Nikolai looked around the dragon at the frightened bearded dragon "why would I hurt a patron? Come come have a seat er somewhere away from the door i mean" he says with a light chuckle


----------



## MaetheDragon (Apr 30, 2019)

“Okay... I trust you.”

Thankful for the bartender breaking the tension, poor little Mae skittered over to the bar, sitting with them.


----------



## nikolai_resnov (Apr 30, 2019)

Nikolai looked at mae "so comrade what'll it be?" He asks the fully stocked shelves of liquor behind him as he looks at cendrag for a moment "want another drink big guy?"


----------



## Cendrag Roseheart (Apr 30, 2019)

No, I'm good


----------



## MaetheDragon (Apr 30, 2019)

Now certainly in need of a good drink, Mae replied quickly, after the dragon decided he didn’t want anything else.
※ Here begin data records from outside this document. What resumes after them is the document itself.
/-- Every invariant stated below holds after reset, for any well-formed parameters.  That reset takes parameters is the model's
choice (notes/assumptions/1.md).  `statusInv` holds there because reset gives `cur.status`, which R44 leaves
unspecified, the value `ST_OK`, and `hostContract` because the script starts empty: both are the model's choices
(notes/assumptions/2.md). -/
def Obligations.InvariantsAtReset : Prop :=
  ∀ p : Params, p.wf →
    monitorInv (State.resetWith p) ∧ hostContract (State.resetWith p) ∧ flightInv (State.resetWith p) ∧
    pendingInv (State.resetWith p) ∧ depthInv (State.resetWith p) ∧ timerInv (State.resetWith p) ∧
    expiryInv (State.resetWith p) ∧ answerInv (State.resetWith p) ∧ repeatInv (State.resetWith p) ∧
    statusInv (State.resetWith p) ∧ receiveInv (State.resetWith p)

/-! ### Every step -/

/-- R239, R46(b): one transaction at a time.  Under the host's contract (R276) every step keeps: one pending `START`, busy XMT
or pending `XACTDONE` exactly while CTL waits. -/
def Obligations.OneTransactionAtATime : Prop :=
  ∀ s t : State, hostContract s → flightInv s → step s = .next t → hostContract t ∧ flightInv t

/-- R200: no state of XMT can be waited in for ever: every step keeps a timer armed, or its expiry queued, outside Idle. -/
def Obligations.EveryWaitIsTimed : Prop :=
  ∀ s t : State, timerInv s → step s = .next t → timerInv t

/-- R200, the part about transitions: outside Idle every step leaves XMT in its state with its repeat flag as it was, or
lowers its rank.  (That a wait ends at all needs the fairness of R275 and R281 and is not
claimed here.) -/
def Obligations.TransactionRankDecreases : Prop :=
  ∀ s t : State, s.xmtState ≠ .idle → step s = .next t →
    (t.xmtState = s.xmtState ∧ t.rpt = s.rpt) ∨ xmtRank t < xmtRank s

/-- R281: every step keeps at most one expiry per arming, and none beside an armed timer. -/
def Obligations.NoStaleExpiry : Prop :=
  ∀ s t : State, expiryInv s → step s = .next t → expiryInv t

/-- R238, derived in the spec: with `drop`, and under the host's contract, every step keeps at least one record in `q` for every
pending `MSGENQ`. -/
def Obligations.PendingMessagesHaveRecords : Prop :=
  ∀ s t : State, hostContract s → pendingInv s → step s = .next t → hostContract t ∧ pendingInv t

/-- R38, R64: every step keeps `q` within `QDEPTH`, and a receive armed only for `FRAME_LEN` echo
bytes or `RSP_LEN` response bytes. -/
def Obligations.QueueAndReceiveBounds : Prop :=
  ∀ s t : State, depthInv s → receiveInv s → step s = .next t → depthInv t ∧ receiveInv t

/-- R170, R185, R145: every step keeps that no refused frame is in flight, that WaitRcvDone is entered only when an answer is
expected, and that a frame still to be repeated expects none. -/
def Obligations.LatchedFlagsInvariant : Prop :=
  ∀ s t : State, answerInv s → repeatInv s → step s = .next t → answerInv t ∧ repeatInv t

/-- R262, derived in the spec: every step keeps `ST_RCVERR` out of every message. -/
def Obligations.ReceiveErrorStatusNeverSet : Prop :=
  ∀ s t : State, statusInv s → step s = .next t → statusInv t

/-- R260, R38: no step ends in a fault: `QueueGet` is never called on an empty queue. -/
def Obligations.NoStepFaults : Prop :=
  ∀ (s : State) (r : Fault), step s ≠ .fault r

/-- R80, R231, R276: a record is in one place at a time.  Every step keeps the number of messages, but for an accepted
`TransmitMessage` (EVT8 code 0x40, with room in `q`), which adds one at the end of `q`. -/
def Obligations.MessagesAreConserved : Prop :=
  ∀ s t : State, step s = .next t →
    messageCount t = messageCount s ∨
    (messageCount t = messageCount s + 1 ∧
      ∃ (bytes : List Byte) (rest : List Line) (m : BusMessage),
        s.script = .op .evt8 (0x40#8 :: bytes) :: rest ∧ s.q.length < s.params.qdepth ∧
        t.q = s.q ++ [m] ∧ m.rsp = 0 ∧ m.status = .ok ∧ t.returned = .accepted true)

/-- R80, R42, R235: `q` is first in, first out; the current message is delivered as it stands, when CTL leaves Wait. -/
def Obligations.MessagesKeepTheirOrder : Prop :=
  ∀ s t : State, step s = .next t →
    (t.q = s.q ∨ (∃ m, t.q = s.q ++ [m]) ∨
      ∃ m, s.q = m :: t.q ∧ t.cur = { m with rsp := 0 } ∧ s.ctlState = .idle ∧ t.ctlState = .wait) ∧
    (t.delivered = s.delivered ∨
      (t.delivered = s.delivered ++ [s.cur] ∧ s.ctlState = .wait ∧ t.ctlState = .idle))

/-- R24, R66, R233: address, data, callback and option of the current message change only when CTL dequeues; while XMT is
busy they are stable, in every state with one transaction in flight. -/
def Obligations.FrameStableInFlight : Prop :=
  ∀ s t : State, flightInv s → s.xmtState ≠ .idle → step s = .next t →
    t.cur.addr = s.cur.addr ∧ t.cur.data = s.cur.data ∧ t.cur.cb = s.cur.cb ∧ t.cur.opt = s.cur.opt ∧
    memRead .frame0 t = memRead .frame0 s ∧ memRead .frame1 t = memRead .frame1 s

/-- R28, R29, R318: outside Idle the classification is latched: no step changes `ans`, and `rpt` is only cleared. -/
def Obligations.ClassificationIsLatched : Prop :=
  ∀ s t : State, s.xmtState ≠ .idle → step s = .next t →
    t.ans = s.ans ∧ (t.rpt = s.rpt ∨ t.rpt = false)

/-- R30, R320: the edge latch is set only in WaitRcvDone and cleared only on entering it. -/
def Obligations.EdgeLatchDiscipline : Prop :=
  ∀ s t : State, step s = .next t → t.edge ≠ s.edge →
    (t.edge = true ∧ s.xmtState = .waitRcvDone ∧ t.xmtState = .waitRcvDone) ∨
    (t.edge = false ∧ s.xmtState = .waitXmtEcho ∧ t.xmtState = .waitRcvDone)

/-- R173, R194, R332: a step puts a frame on the bus only on leaving Idle for a good bus and a legal frame, or once more by
clearing the repeat flag; the frame sent is the current message's, after the echo receive is armed. -/
def Obligations.TransmissionsAreAccounted : Prop :=
  ∀ s t : State, step s = .next t →
    ∃ acts : List Action, t.trace = s.trace ++ acts ∧
      ((∃ bytes n, Action.manTransmit bytes n ∈ acts) →
        acts =
          [.manReceive .echo s.params.frameLen,
            .manTransmit ([s.cur.addr, s.cur.data].take s.params.frameLen) s.params.frameLen,
            .timerOn s.params.tEchoMs] ∧
        t.xmtState = .waitXmtDone ∧
        ((s.xmtState = .idle ∧ s.monBad = false ∧ t.ans ≠ .error) ∨
          (s.xmtState = .waitFrameTime ∧ s.rpt = true ∧ t.rpt = false)))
“I’ll have some scotch, if you have any, mister... any kind will do.”


----------



## nikolai_resnov (Apr 30, 2019)

Nikolai nods before heading to the window on his right as he looks through the blinds seeing the fight in full swing with molotovs torchoto cars and gunshots ringing out as he shakes his head slightly "jesus it's getting really bad out there, thankfully people figure this place is abandoned and won't waste their time trying to attack it"

Hearing mae ask for scotch he turns from the window before he sets a glass in front of her with a couple of ice cubes setting a pretty pricey bottle of scotch in front of her "there ya go comrade, how did you guys get tangled up in the mess out there?"


----------



## MaetheDragon (Apr 30, 2019)

Hearing the gunshots outside herself, Mae decided to comment.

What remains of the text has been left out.